In an alternative exemplary embodiment, the determined threshold value may be stored together with a weight of the deep learning model.

According to another exemplary embodiment of the present disclosure, there may be disclosed a server that performs the method of generating a model for predicting heart disease. The server may include a memory that stores one or more instructions and a processor that executes one or more instructions stored in the memory, wherein the processor may perform the described method of generating the model for predicting heart disease by executing the one or more instructions.

According to another exemplary embodiment of the present disclosure, there may be disclosed a computer-readable recording medium. The computer-readable recording medium may perform the method of generating the model for predicting heart disease while being combined with a computer, which is hardware.

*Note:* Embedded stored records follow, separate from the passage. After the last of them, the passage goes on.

theorem tagclr (x : Reg) : Statement (.tagclr x) := by
  intro idle h
  refine decode_encode idle rfl rfl (by simp) ?_ h
  conv_lhs => whnf
  try simp (disch := omega) only [extract_above, extract_below, getLsbD_above, getLsbD_below, AtomArgs.fn, readAtom, QArgs.ofFn, QArgs.fn7, VArgs3.fmt, VArgs2.fmt, VArgs1.fmt, VRed.fmt]
  try simp

theorem tagwtNw (d : Dst) (y : Reg) : Statement (.tagwtNw d y) := by
  intro idle h
  refine decode_encode idle rfl rfl (by simp) ?_ h
  conv_lhs => whnf
  try simp (disch := omega) only [extract_above, extract_below, getLsbD_above, getLsbD_below, AtomArgs.fn, readAtom, QArgs.ofFn, QArgs.fn7, VArgs3.fmt, VArgs2.fmt, VArgs1.fmt, VRed.fmt]
  try simp

theorem tagwtFull (d : Dst) (y : Reg) : Statement (.tagwtFull d y) := by
  intro idle h
  refine decode_encode idle rfl rfl (by simp) ?_ h
  conv_lhs => whnf
  try simp (disch := omega) only [extract_above, extract_below, getLsbD_above, getLsbD_below, AtomArgs.fn, readAtom, QArgs.ofFn, QArgs.fn7, VArgs3.fmt, VArgs2.fmt, VArgs1.fmt, VRed.fmt]
  try simp

theorem tagwtEmpty (d : Dst) (y : Reg) : Statement (.tagwtEmpty d y) := by
  intro idle h
  refine decode_encode idle rfl rfl (by simp) ?_ h
  conv_lhs => whnf
  try simp (disch := omega) only [extract_above, extract_below, getLsbD_above, getLsbD_below, AtomArgs.fn, readAtom, QArgs.ofFn, QArgs.fn7, VArgs3.fmt, VArgs2.fmt, VArgs1.fmt, VRed.fmt]
  try simp

theorem xfence (sc : Scope) : Statement (.xfence sc) := by
  intro idle h
  refine decode_encode idle rfl rfl (by simp) ?_ h
  conv_lhs => whnf
  try simp (disch := omega) only [extract_above, extract_below, getLsbD_above, getLsbD_below, AtomArgs.fn, readAtom, QArgs.ofFn, QArgs.fn7, VArgs3.fmt, VArgs2.fmt, VArgs1.fmt, VRed.fmt]
  try simp

theorem push (d : Dst) (o lo hi : Reg) (q : QArgs) : Statement (.push d o lo hi q) := by
  intro idle h
  refine decode_encode idle rfl rfl (by simp) ?_ h
  conv_lhs => whnf
  try simp (disch := omega) only [extract_above, extract_below, getLsbD_above, getLsbD_below, AtomArgs.fn, readAtom, QArgs.ofFn, QArgs.fn7, VArgs3.fmt, VArgs2.fmt, VArgs1.fmt, VRed.fmt]
  try simp

theorem popN (d : Dst) (o : Reg) (lo hi : Dst) (q : QArgs) : Statement (.popN d o lo hi q) := by
  intro idle h
  refine decode_encode idle rfl rfl (by simp) ?_ h
  conv_lhs => whnf
  try simp (disch := omega) only [extract_above, extract_below, getLsbD_above, getLsbD_below, AtomArgs.fn, readAtom, QArgs.ofFn, QArgs.fn7, VArgs3.fmt, VArgs2.fmt, VArgs1.fmt, VRed.fmt]
  try simp

theorem popW (d : Dst) (o : Reg) (lo hi : Dst) (q : QArgs) : Statement (.popW d o lo hi q) := by
  intro idle h
  refine decode_encode idle rfl rfl (by simp) ?_ h
  conv_lhs => whnf
  try simp (disch := omega) only [extract_above, extract_below, getLsbD_above, getLsbD_below, AtomArgs.fn, readAtom, QArgs.ofFn, QArgs.fn7, VArgs3.fmt, VArgs2.fmt, VArgs1.fmt, VRed.fmt]
  try simp

theorem qoctlEn (d : Dst) (o : Reg) : Statement (.qoctlEn d o) := by
  intro idle h
  refine decode_encode idle rfl rfl (by simp) ?_ h
  conv_lhs => whnf
  try simp (disch := omega) only [extract_above, extract_below, getLsbD_above, getLsbD_below, AtomArgs.fn, readAtom, QArgs.ofFn, QArgs.fn7, VArgs3.fmt, VArgs2.fmt, VArgs1.fmt, VRed.fmt]
  try simp

theorem qoctlDis (d : Dst) (o : Reg) : Statement (.qoctlDis d o) := by
  intro idle h
  refine decode_encode idle rfl rfl (by simp) ?_ h
  conv_lhs => whnf
  try simp (disch := omega) only [extract_above, extract_below, getLsbD_above, getLsbD_below, AtomArgs.fn, readAtom, QArgs.ofFn, QArgs.fn7, VArgs3.fmt, VArgs2.fmt, VArgs1.fmt, VRed.fmt]
  try simp

theorem qoctlCnt (d : Dst) (o : Reg) : Statement (.qoctlCnt d o) := by
  intro idle h
  refine decode_encode idle rfl rfl (by simp) ?_ h
  conv_lhs => whnf
  try simp (disch := omega) only [extract_above, extract_below, getLsbD_above, getLsbD_below, AtomArgs.fn, readAtom, QArgs.ofFn, QArgs.fn7, VArgs3.fmt, VArgs2.fmt, VArgs1.fmt, VRed.fmt]
  try simp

Other specific details of the present disclosure are included in the detailed description and drawings.

According to various exemplary embodiments of the present disclosure, an accuracy of predicting a patient's heart disease can be improved by extracting ROI electrocardiogram data from a patient's electrocardiogram data and then applying the extracted ROI electrocardiogram data to a deep learning model.

In addition, the present disclosure can provide an effect of allowing a patient to identify his or her health condition and to prevent a heart disease in advance by predicting the risk of future heart disease by utilizing a plurality of machine learning models. Through this, an opportunity to protect patients' lives and improve treatment outcomes can be provided by enabling early detection and rapid response to heart disease.

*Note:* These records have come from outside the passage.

-- ==== Sys2Proof/Laws/State.lean ====
section
/-!
SUPPORT. Reading a field after an update: one lemma for each field an update leaves alone, and for each it changes.
-/

namespace Sys2Proof.Machine

/-! ### `Mach.updMember` -/

@[simp] theorem Mach.updMember_wclk (M : Mach) (r : MRef) (f : Member → Member) : (M.updMember r f).wclk = M.wclk := rfl
@[simp] theorem Mach.updMember_mem (M : Mach) (r : MRef) (f : Member → Member) : (M.updMember r f).mem = M.mem := rfl
@[simp] theorem Mach.updMember_poison (M : Mach) (r : MRef) (f : Member → Member) : (M.updMember r f).poison = M.poison := rfl
@[simp] theorem Mach.updMember_parts (M : Mach) (r : MRef) (f : Member → Member) : (M.updMember r f).parts = M.parts := rfl
@[simp] theorem Mach.updMember_cores (M : Mach) (r : MRef) (f : Member → Member) : (M.updMember r f).cores = M.cores := rfl
@[simp] theorem Mach.updMember_dieTlb (M : Mach) (r : MRef) (f : Member → Member) : (M.updMember r f).dieTlb = M.dieTlb := rfl
@[simp] theorem Mach.updMember_walks (M : Mach) (r : MRef) (f : Member → Member) : (M.updMember r f).walks = M.walks := rfl
@[simp] theorem Mach.updMember_walkCache (M : Mach) (r : MRef) (f : Member → Member) : (M.updMember r f).walkCache = M.walkCache := rfl
@[simp] theorem Mach.updMember_liveDies (M : Mach) (r : MRef) (f : Member → Member) : (M.updMember r f).liveDies = M.liveDies := rfl
@[simp] theorem Mach.updMember_chiplets (M : Mach) (r : MRef) (f : Member → Member) : (M.updMember r f).chiplets = M.chiplets := rfl
@[simp] theorem Mach.updMember_hbm (M : Mach) (r : MRef) (f : Member → Member) : (M.updMember r f).hbm = M.hbm := rfl
@[simp] theorem Mach.updMember_bars (M : Mach) (r : MRef) (f : Member → Member) : (M.updMember r f).bars = M.bars := rfl
@[simp] theorem Mach.updMember_bgroups (M : Mach) (r : MRef) (f : Member → Member) : (M.updMember r f).bgroups = M.bgroups := rfl
@[simp] theorem Mach.updMember_held (M : Mach) (r : MRef) (f : Member → Member) : (M.updMember r f).held = M.held := rfl
@[simp] theorem Mach.updMember_parked (M : Mach) (r : MRef) (f : Member → Member) : (M.updMember r f).parked = M.parked := rfl
@[simp] theorem Mach.updMember_fabcfg (M : Mach) (r : MRef) (f : Member → Member) : (M.updMember r f).fabcfg = M.fabcfg := rfl
@[simp] theorem Mach.updMember_portup (M : Mach) (r : MRef) (f : Member → Member) : (M.updMember r f).portup = M.portup := rfl
@[simp] theorem Mach.updMember_trained (M : Mach) (r : MRef) (f : Member → Member) : (M.updMember r f).trained = M.trained := rfl
@[simp] theorem Mach.updMember_conns (M : Mach) (r : MRef) (f : Member → Member) : (M.updMember r f).conns = M.conns := rfl
@[simp] theorem Mach.updMember_fetched (M : Mach) (r : MRef) (f : Member → Member) : (M.updMember r f).fetched = M.fetched := rfl
@[simp] theorem Mach.updMember_transit (M : Mach) (r : MRef) (f : Member → Member) : (M.updMember r f).transit = M.transit := rfl
@[simp] theorem Mach.updMember_sent (M : Mach) (r : MRef) (f : Member → Member) : (M.updMember r f).sent = M.sent := rfl
@[simp] theorem Mach.updMember_ueSent (M : Mach) (r : MRef) (f : Member → Member) : (M.updMember r f).ueSent = M.ueSent := rfl
@[simp] theorem Mach.updMember_ueBack (M : Mach) (r : MRef) (f : Member → Member) : (M.updMember r f).ueBack = M.ueBack := rfl
@[simp] theorem Mach.updMember_ueHeld (M : Mach) (r : MRef) (f : Member → Member) : (M.updMember r f).ueHeld = M.ueHeld := rfl
@[simp] theorem Mach.updMember_injTurn (M : Mach) (r : MRef) (f : Member → Member) : (M.updMember r f).injTurn = M.injTurn := rfl
@[simp] theorem Mach.updMember_msix (M : Mach) (r : MRef) (f : Member → Member) : (M.updMember r f).msix = M.msix := rfl
@[simp] theorem Mach.updMember_devlog (M : Mach) (r : MRef) (f : Member → Member) : (M.updMember r f).devlog = M.devlog := rfl
@[simp] theorem Mach.updMember_pending (M : Mach) (r : MRef) (f : Member → Member) : (M.updMember r f).pending = M.pending := rfl
@[simp] theorem Mach.updMember_agenda (M : Mach) (r : MRef) (f : Member → Member) : (M.updMember r f).agenda = M.agenda := rfl
@[simp] theorem Mach.updMember_cur (M : Mach) (r : MRef) (f : Member → Member) : (M.updMember r f).cur = M.cur := rfl
@[simp] theorem Mach.updMember_free (M : Mach) (r : MRef) (f : Member → Member) : (M.updMember r f).free = M.free := rfl
@[simp] theorem Mach.updMember_nextId (M : Mach) (r : MRef) (f : Member → Member) : (M.updMember r f).nextId = M.nextId := rfl
@[simp] theorem Mach.updMember_cpTurn (M : Mach) (r : MRef) (f : Member → Member) : (M.updMember r f).cpTurn = M.cpTurn := rfl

In addition, the present disclosure can provide an effect of increasing an efficiency of screening and reducing opportunity costs in the medical field by drastically reducing the physical time of medical staff who have to analyze electrocardiogram data one by one through an automated AI-based process.

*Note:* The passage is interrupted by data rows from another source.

/-- Milestone word of region 12 in slot 3 mod 2 of owner 0. -/
def milestone (v : Nat) (M : Mach) : Mach := M.put (0x20000 + 0x100 + 4 * (27 * 1 + 12)) (leBytes 4 v)

theorem witness_grid_control :
    (meets (.gridctlJoin (.s 1)) (gridS holder (gpos 0 0 0) id .c) fun c =>
        (ownerRead c (.s 1)).any fun r => !c.mem.joinedAs r.1.g 0 && entHere r.2.2.1 c.mem r.2.1 && entMember r.2.1 == r0) = true ∧
      (meets (.gridctlLeave (.s 1)) (gridS joiner (gpos 0 1 0) id .c) fun c =>
        (c.gridPos (.s 1)).any fun p => c.mem.joinedAs p.g p.own) = true ∧
      (meets (.gridctlLeave (.s 1)) (gridS holder (gpos 0 1 0) id .c) fun c =>
        (c.gridPos (.s 1)).any fun p => !c.mem.joinedAs p.g p.own) = true ∧
      (meets (.gridctlStat (.s 9) (.s 1)) (gridS joiner (gpos 0 0 0) id .a) fun c =>
        (ownerRead c (.s 1)).any fun r => entHere r.2.2.1 c.mem r.2.1 && !r.2.2.1.poisoned r.2.2.2 4) = true ∧
      (meets (.gridctlStatMs (.s 9) (.s 1) (.s 3)) (gridS joiner (gpos 26 1 0) id .a) fun c =>
        (ownerRead c (.s 1)).any fun r => decide (1 ≤ gDepth r.1.g) && r.1.reg == 26) = true ∧
      (meets (.gridctlJoin (.s 1)) (gridS id (gpos 0 0 0) id .c) fun c => (c.gridPos (.s 1)).isNone) = true := by
  decide +kernel

theorem witness_halo_words :
    let on (i : Instr) (v : Nat) (w : Word) (st : Strm) (rs : List Nat) (z : MsState) : Bool :=
      meets i (gridS joiner w (milestone v) st) fun c => verdict c (.s 1) rs == some z
    (regionExists grid0 12 = true ∧ regionExists grid0 13 = false ∧
        (List.range 27).filter (fun r => decide (regionBytes grid0 r ≠ 0)) = [12, 14]) ∧
      on (.hwait (.s 1)) 3 (gpos 12 0 3) .v [12] .accept = true ∧
      on (.hwait (.s 1)) 0xFFFFFFFF (gpos 12 0 3) .v [12] .stall = true ∧
      on (.hwait (.s 1)) 4 (gpos 12 0 3) .v [12] .late = true ∧
      on (.hwaitAll (.s 1)) 0xFFFFFFFF (gpos 0 0 3) .x [12, 14] .stall = true ∧
      (meets (.hwaitAll (.s 1))
        (gridS joiner (gpos 0 0 3) (fun M => (milestone 3 M).put (0x20000 + 0x100 + 4 * (27 * 1 + 14)) [3, 0, 0, 0]) .x)
        fun c => verdict c (.s 1) [12, 14] == some .accept) = true ∧
      (meets (.hld (.s 9) (.s 1) (.s 2) 3 .b8 0) (gridS joiner (gpos 12 0 3) (milestone 3) .a) fun c =>
        verdict c (.s 1) [12] == some .accept &&
          (ownerRead c (.s 1)).any fun r => runOk r.1 0 8 8 && (vergeAt c.mem r.1 r.2.1 0 8).isOk) = true ∧
      (meets (.hldQ 4 (.s 1) (.s 2) (.s 3)) (gridS joiner (gpos 12 0 3) (milestone 3) .a) fun c =>
        verdict c (.s 1) [12] == some .accept &&
          (ownerRead c (.s 1)).any fun r => !runOk r.1 0 64 128) = true ∧
      (meets (.hwait (.s 1)) (gridS joiner (gpos 13 0 3) id .v) fun c => (ownerRead c (.s 1)).isSome) = true := by
  decide +kernel

/-- The grid with two cells of 64 bytes in each halo: HLD.q reads one row of 128 bytes. -/
def grid1 : List Word := grid0.set 5 (2 + 2 * 64)

theorem witness_halo_rows :
    let f (m : Member) : Member :=
      { m with handles := m.handles.set 2 (some ⟨.grid, grid1, 0x31000⟩), joined := [⟨grid1, 0x31000, 0⟩] }
    (meets (.hldQ 4 (.s 1) (.s 2) (.s 3)) (gridS f (gpos 12 0 3) (milestone 3) .a) fun c =>
        verdict c (.s 1) [12] == some .accept &&
          (ownerRead c (.s 1)).any fun r => runOk r.1 0 64 128 &&
            (match vergeAt c.mem r.1 r.2.1 0 128 with
              | .ok pva => (c.queueLoad r.2.2.1 4 1 [some (pva.toNat : Int)]).isOk
              | .error _ => false)) = true := by decide +kernel

/-- HPUB at the next position, at another, and with a receiver that has not published. -/
theorem witness_publishing :
    let state (v : Nat) (M : Mach) : Mach := M.put 0x20000 (leBytes 4 v)
    (meets (.hpub (.s 1)) (gridS joiner (gpos 0 0 0) (state 0xFFFFFFFF) .c) fun c =>
        (ownerRead c (.s 1)).any fun r => r.1.ms == msRank (r.2.2.1.word32 r.2.2.2) && (c.vergeRefusal r.1.g r.1.own).isNone
          && receivers r.1.g 0 == [(1, [12, 14])]) = true ∧
      (meets (.hpub (.s 1)) (gridS joiner (gpos 0 0 5) (state 0xFFFFFFFF) .c) fun c =>
        (ownerRead c (.s 1)).any fun r => r.1.ms != msRank (r.2.2.1.word32 r.2.2.2)) = true ∧
      (meets (.hpub (.s 1)) (gridS joiner (gpos 0 0 2) (fun M => (state 1 M).put (0x20000 + 0x600 + 4 * 12) (List.replicate 12 255)) .c)
        fun c => (ownerRead c (.s 1)).any fun r => r.1.ms == msRank (r.2.2.1.word32 r.2.2.2) &&
          decide (msRank (r.2.2.1.word32 (r.2.2.2 + 0x600 + 4 * (26 - 12))) < 1)) = true := by decide +kernel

Additionally, the present disclosure can further improve an accuracy of predicting the risk of heart disease by performing ensembles by using a plurality of tree-based machine learning models in order to ensemble HRV feature information, latent vectors extracted from embedding models, and metadata such as a patient's age.

The effects of the present disclosure are not limited to the effects mentioned above, and other effects not mentioned will be clearly understood by those skilled in the art from the following description.

Specific structural or functional descriptions of exemplary embodiments are disclosed for illustrative purposes only and may be modified and implemented in various forms. Accordingly, the actual implemented form is not limited to the specific exemplary embodiments disclosed, and the scope of the present specification includes modifications, equivalents, or alternatives included in the technical idea described in the exemplary embodiments.

Terms such as a first or a second may be used to describe various components, but these terms should be interpreted only to distinguish one component from another. For example, a first component may be referred to as a second component, and similarly, a second component may also be referred to as a first component.

When it is mentioned that a component is “connected” to another component, it should be understood that the component may be directly connected to or linked to that other component but other components may exist in the middle.

Singular expressions include plural expressions unless the context clearly indicates otherwise. In this document, each of the phrases such as “A or B”, “at least one of A and B”, “at least one of A or B”, “A, B or C”, “at least one of A, B and C”, and “at least one of A, B, or C” may include any of the items listed together in the corresponding phrase, or any possible combination thereof. In this specification, terms such as “include” or “have” are intended to designate that the described features, numbers, steps, actions, components, parts or combinations thereof exist, and should be understood not to preclude the existence or possibility of addition of one or more other features or numbers, steps, actions, components, parts or combinations thereof.

Unless otherwise defined, all terms used herein, including technical or scientific terms, have the same meaning as commonly understood by those skilled in the art. Terms such as those defined in a generally used dictionary should be interpreted as having a meaning consistent with the meaning in the context of the relevant technology and are not interpreted in an ideal or overly formal sense unless explicitly defined herein.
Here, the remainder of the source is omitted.